Every line from the one containing "refine ⟨fun s" to the one containing "normalizeLimbs_reduce_cols_assoc a b c" in the records below, both included, must be set down exactly, and no other line.

Given records section start

/-- Where the lanes of both sums are exact, sum of products and product of sum are congruent mod p (R101, R165). -/
theorem normalizeLimbs_reduce_cols_addLimbs (a : Limbs) {b c : Limbs} {mb mc : Nat} (hb : HasMagnitude mb b)
    (hc : HasMagnitude mc c) (hm : mb + mc ≤ 32) :
    normalizeLimbs (reduce (cols a (addLimbs b c))) =
      normalizeLimbs (addLimbs (reduce (cols a b)) (reduce (cols a c))) := by
  have hab := hasMagnitude_reduce (cols a b)
  have hac := hasMagnitude_reduce (cols a c)
  refine (valueOf_mod_p_eq_iff (by decide) (by decide) (hasMagnitude_reduce _) (hasMagnitude_addLimbs hab hac)).mp ?_
  calc valueOf (reduce (cols a (addLimbs b c))) % Config.p
      = valueOf a * valueOf (addLimbs b c) % Config.p := valueOf_reduce_cols_mod_p _ _
    _ = (valueOf a * valueOf b + valueOf a * valueOf c) % Config.p := by
      rw [(exactLimbSum_addLimbs hm hb hc).valueOf_eq, Nat.mul_add]
    _ = (valueOf (reduce (cols a b)) + valueOf (reduce (cols a c))) % Config.p := by
      rw [Nat.add_mod, ← valueOf_reduce_cols_mod_p a b, ← valueOf_reduce_cols_mod_p a c, ← Nat.add_mod]
    _ = valueOf (addLimbs (reduce (cols a b)) (reduce (cols a c))) % Config.p := by
      rw [(exactLimbSum_addLimbs (by decide) hab hac).valueOf_eq]

/-! ### The command -/

/-- FMUL of registers that pass the checks does not depend on their order: the same state, bit for bit (R165). -/
theorem exec_fmul_comm {s : State} {a b : RegIx} (d : RegIx) (ha : s.valid a = true) (hb : s.valid b = true)
    (hma : (s.mag a).toNat ≤ 8) (hmb : (s.mag b).toNat ≤ 8) : exec (.fmul d b a) s = exec (.fmul d a b) s := by
  rw [exec_fmul_passes ha hb hma hmb, exec_fmul_passes hb ha hmb hma, reduce_cols_comm (s.limbs b)]

/-! ### The obligations -/

/-- Settles O18: FMUL writes REDUCE of the exact columns, which keeps the product mod p and goes below 2^256. -/
theorem fmulMultipliesModP : Obligations.FmulMultipliesModP := by
  intro s d a b ha hb hma hmb
  refine ⟨_, exec_fmul_passes ha hb hma hmb, ?_⟩
  simp only [State.limbs_complete, State.mag_complete, State.norm_complete, State.valid_complete,
    State.limbs_writeFe_same, State.mag_writeFe_same, State.norm_writeFe_same, State.valid_writeFe_same, and_true]
  exact ⟨valueOf_reduce_cols_mod_p _ _, valueOf_reduce_cols_lt _ _⟩

/-- Settles O20: FSQR is FMUL of a register with itself, whose product is the square. -/
theorem fsqrSquaresModP : Obligations.FsqrSquaresModP := by
  intro s d a ha hm
  rw [exec_fsqr_eq_fmul d ha hm, Nat.pow_two]
  exact fmulMultipliesModP s d a a ha ha hm hm

/-- Settles O21: the squarer's columns are the multiplier's, so both commands write the same vector and tag. -/
theorem squareEqualsMultiply : Obligations.SquareEqualsMultiply := by
  intro s d a ha hm
  have hmul := exec_fmul_passes (d := d) ha ha hm hm
  exact ⟨_, (exec_fsqr_eq_fmul d ha hm).trans hmul, hmul⟩

/-- Settles O22: products in either order are one vector; the other laws are those of the values mod p, carried to limbs
by N. -/
theorem multiplicationLaws : Obligations.MultiplicationLaws := by
  refine ⟨fun s d a b ha hb hma hmb => ?_, fun a => ?_, fun a b c _ _ _ => ?_, fun a b c mb mc _ hb hc hm => ?_⟩
  · have hmul := exec_fmul_passes (d := d) ha hb hma hmb
    exact ⟨_, _, hmul, (exec_fmul_comm d ha hb hma hmb).trans hmul, rfl⟩
  · exact ⟨valueOf_reduce_cols_lt _ _, valueOf_reduce_cols_one_mod_p a⟩
  · exact normalizeLimbs_reduce_cols_assoc a b c
  · exact normalizeLimbs_reduce_cols_addLimbs a hb hc (Nat.le_trans hm (by decide))

/-- Settles O14: columns are the coefficients of a product of polynomials in 2^52, doubled cross terms included. -/
theorem columnsMultiplyExactly : Obligations.ColumnsMultiplyExactly :=
  ⟨columnValue_cols, sqcols_eq_cols⟩

end Sys2Proof.Machine
end

section
/-!
The host-side reference functions on limb vectors (spec/48_host_reference.md R181 to R188): small integers, negation,
the 32-byte serialization, and the predicates of normalized values.
-/

namespace Sys2Proof.Machine

/-! ### Multiplying and negating a limb -/

/-- A limb times a number does not wrap while the exact product leaves room for it. -/
theorem toNat_mul_ofNat {x : Limb} {k : Nat} (h : x.toNat * k < 2 ^ 64) :
    (x * BitVec.ofNat 64 k).toNat = x.toNat * k := by
  rw [BitVec.toNat_mul, BitVec.toNat_ofNat, Nat.mul_mod_mod, Nat.mod_eq_of_lt h]

/-- One lane of mul_int (R185): within magnitude 32 the product is exact and its bound is multiplied too. -/
theorem toNat_mul_lane {x : Limb} {m k b : Nat} (hx : x.toNat ≤ m * b) (hm : m * k ≤ 32) (hb : b < 2 ^ 53) :
    (x * BitVec.ofNat 64 k).toNat = x.toNat * k ∧ x.toNat * k ≤ m * k * b := by
  have hle : x.toNat * k ≤ m * k * b := by
    rw [Nat.mul_right_comm]
    exact Nat.mul_le_mul_right k hx
  have hmax : m * k * b ≤ 32 * b := Nat.mul_le_mul_right b hm
  exact ⟨toNat_mul_ofNat (by omega), hle⟩

/-- A limb below 2^52 times 2·(M+1) does not wrap (R184). -/
theorem toNat_negate_constant {q : Limb} {m : Nat} (hm : m + 1 ≤ 32) (hq : q.toNat < 2 ^ 52) :
    (BitVec.ofNat 64 (2 * (m + 1)) * q).toNat = 2 * (m + 1) * q.toNat := by
  have hmax : q.toNat * (2 * (m + 1)) ≤ q.toNat * 64 := Nat.mul_le_mul_left _ (by omega)
  rw [BitVec.mul_comm, toNat_mul_ofNat (by omega), Nat.mul_comm]

/-- One lane of negate (R184): `q` is the limb of p there and `b` the limb's bound at magnitude 1. The constant
2·(M+1)·q covers every limb within M·b, so nothing is borrowed, and what is left is within (M+1)·b. -/
theorem toNat_negate_lane {x q : Limb} {m b : Nat} (hm : m + 1 ≤ 32) (hx : x.toNat ≤ m * b)
    (hq : q.toNat < 2 ^ 52) (hb : 2 * q.toNat ≤ b) (hgap : 31 * b ≤ 64 * q.toNat) :
    (BitVec.ofNat 64 (2 * (m + 1)) * q).toNat = (BitVec.ofNat 64 (2 * (m + 1)) * q - x).toNat + x.toNat ∧
      (BitVec.ofNat 64 (2 * (m + 1)) * q - x).toNat ≤ (m + 1) * b := by
  have hc := toNat_negate_constant hm hq
  have hcover : m * b ≤ 2 * (m + 1) * q.toNat := by
    obtain ⟨e, rfl⟩ := Nat.exists_eq_add_of_le hb
    have hgap' : m * e ≤ 31 * e := Nat.mul_le_mul_right e (by omega)
    have hsplit : m * (2 * q.toNat + e) = 2 * (m * q.toNat) + m * e := by rw [Nat.mul_add, Nat.mul_left_comm]
    have hdistrib : 2 * (m + 1) * q.toNat = 2 * (m * q.toNat) + 2 * q.toNat := by
      rw [Nat.mul_assoc, Nat.add_mul, Nat.mul_add, Nat.one_mul]
    omega
  have hmost : 2 * (m + 1) * q.toNat ≤ (m + 1) * b := by
    rw [Nat.mul_comm 2, Nat.mul_assoc]
    exact Nat.mul_le_mul_left _ hb
  rw [BitVec.toNat_sub_of_le (by rw [BitVec.le_def, hc]; omega), hc]
  omega

/-! ### Small integers and negation -/

/-- The constants of negate are 2·(M+1)·p, limb by limb (R184, C2). -/
theorem valueOf_negateConstants {m : Nat} (hm : m + 1 ≤ 32) :
    valueOf (negateConstants m) = 2 * (m + 1) * Config.p := by
  have hlo := toNat_negate_constant (q := Config.pLo52) hm (by decide)
  have hmid := toNat_negate_constant (q := Config.pMid52) hm (by decide)
  have hhi := toNat_negate_constant (q := Config.pHi48) hm (by decide)
  simp only [valueOf, negateConstants, hlo, hmid, hhi]
  simp only [Config.pLo52, Config.pMid52, Config.pHi48, BitVec.toNat_ofNat, Config.p]
  omega

/-- Five independent lanes, no borrow between them (R184). -/
def subLimbs (c a : Limbs) : Limbs :=
  { n0 := c.n0 - a.n0, n1 := c.n1 - a.n1, n2 := c.n2 - a.n2, n3 := c.n3 - a.n3, n4 := c.n4 - a.n4 }

theorem negate_eq_some {a : HostValue} {m : Nat} (ha : a.mag ≤ m) (hm : m + 1 ≤ 32) :
    negate a m = some { n := subLimbs (negateConstants m) a.n, mag := m + 1, norm := false } :=
  if_pos ⟨ha, hm⟩

/-- No lane of negate borrows, and the difference has magnitude M + 1 (R184). -/
theorem subLimbs_negateConstants {n : Limbs} {m : Nat} (hm : m + 1 ≤ 32) (h : HasMagnitude m n) :
    ExactLimbSum (subLimbs (negateConstants m) n) n (negateConstants m) ∧
      HasMagnitude (m + 1) (subLimbs (negateConstants m) n) := by
  obtain ⟨h0, h1, h2, h3, h4⟩ := h
  have mid {x : Limb} (h : x.toNat ≤ lowBound m) :=
    toNat_negate_lane (q := Config.pMid52) hm h (by decide) (by decide) (by decide)
  obtain ⟨e0, b0⟩ := toNat_negate_lane (q := Config.pLo52) hm h0 (by decide) (by decide) (by decide)
  obtain ⟨e1, b1⟩ := mid h1
  obtain ⟨e2, b2⟩ := mid h2
  obtain ⟨e3, b3⟩ := mid h3
  obtain ⟨e4, b4⟩ := toNat_negate_lane (q := Config.pHi48) hm h4 (by decide) (by decide) (by decide)
  exact ⟨⟨e0, e1, e2, e3, e4⟩, b0, b1, b2, b3, b4⟩

/-- Settles O52: the difference and the limbs add up to the constants, whose value is 2·(M+1)·p. -/
theorem negateNegatesModP : Obligations.NegateNegatesModP := by
  intro a m hmag ha hm
  obtain ⟨hexact, hbound⟩ := subLimbs_negateConstants hm (hmag.mono ha)
  refine ⟨_, negate_eq_some ha hm, rfl, rfl, hbound, ?_⟩
  rw [← hexact.valueOf_eq, valueOf_negateConstants hm]
  exact ⟨rfl, Nat.mul_mod_left _ _⟩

Given records section end

Solution:
  refine ⟨fun s d a b ha hb hma hmb => ?_, fun a => ?_, fun a b c _ _ _ => ?_, fun a b c mb mc _ hb hc hm => ?_⟩
  · have hmul := exec_fmul_passes (d := d) ha hb hma hmb
    exact ⟨_, _, hmul, (exec_fmul_comm d ha hb hma hmb).trans hmul, rfl⟩
  · exact ⟨valueOf_reduce_cols_lt _ _, valueOf_reduce_cols_one_mod_p a⟩
  · exact normalizeLimbs_reduce_cols_assoc a b c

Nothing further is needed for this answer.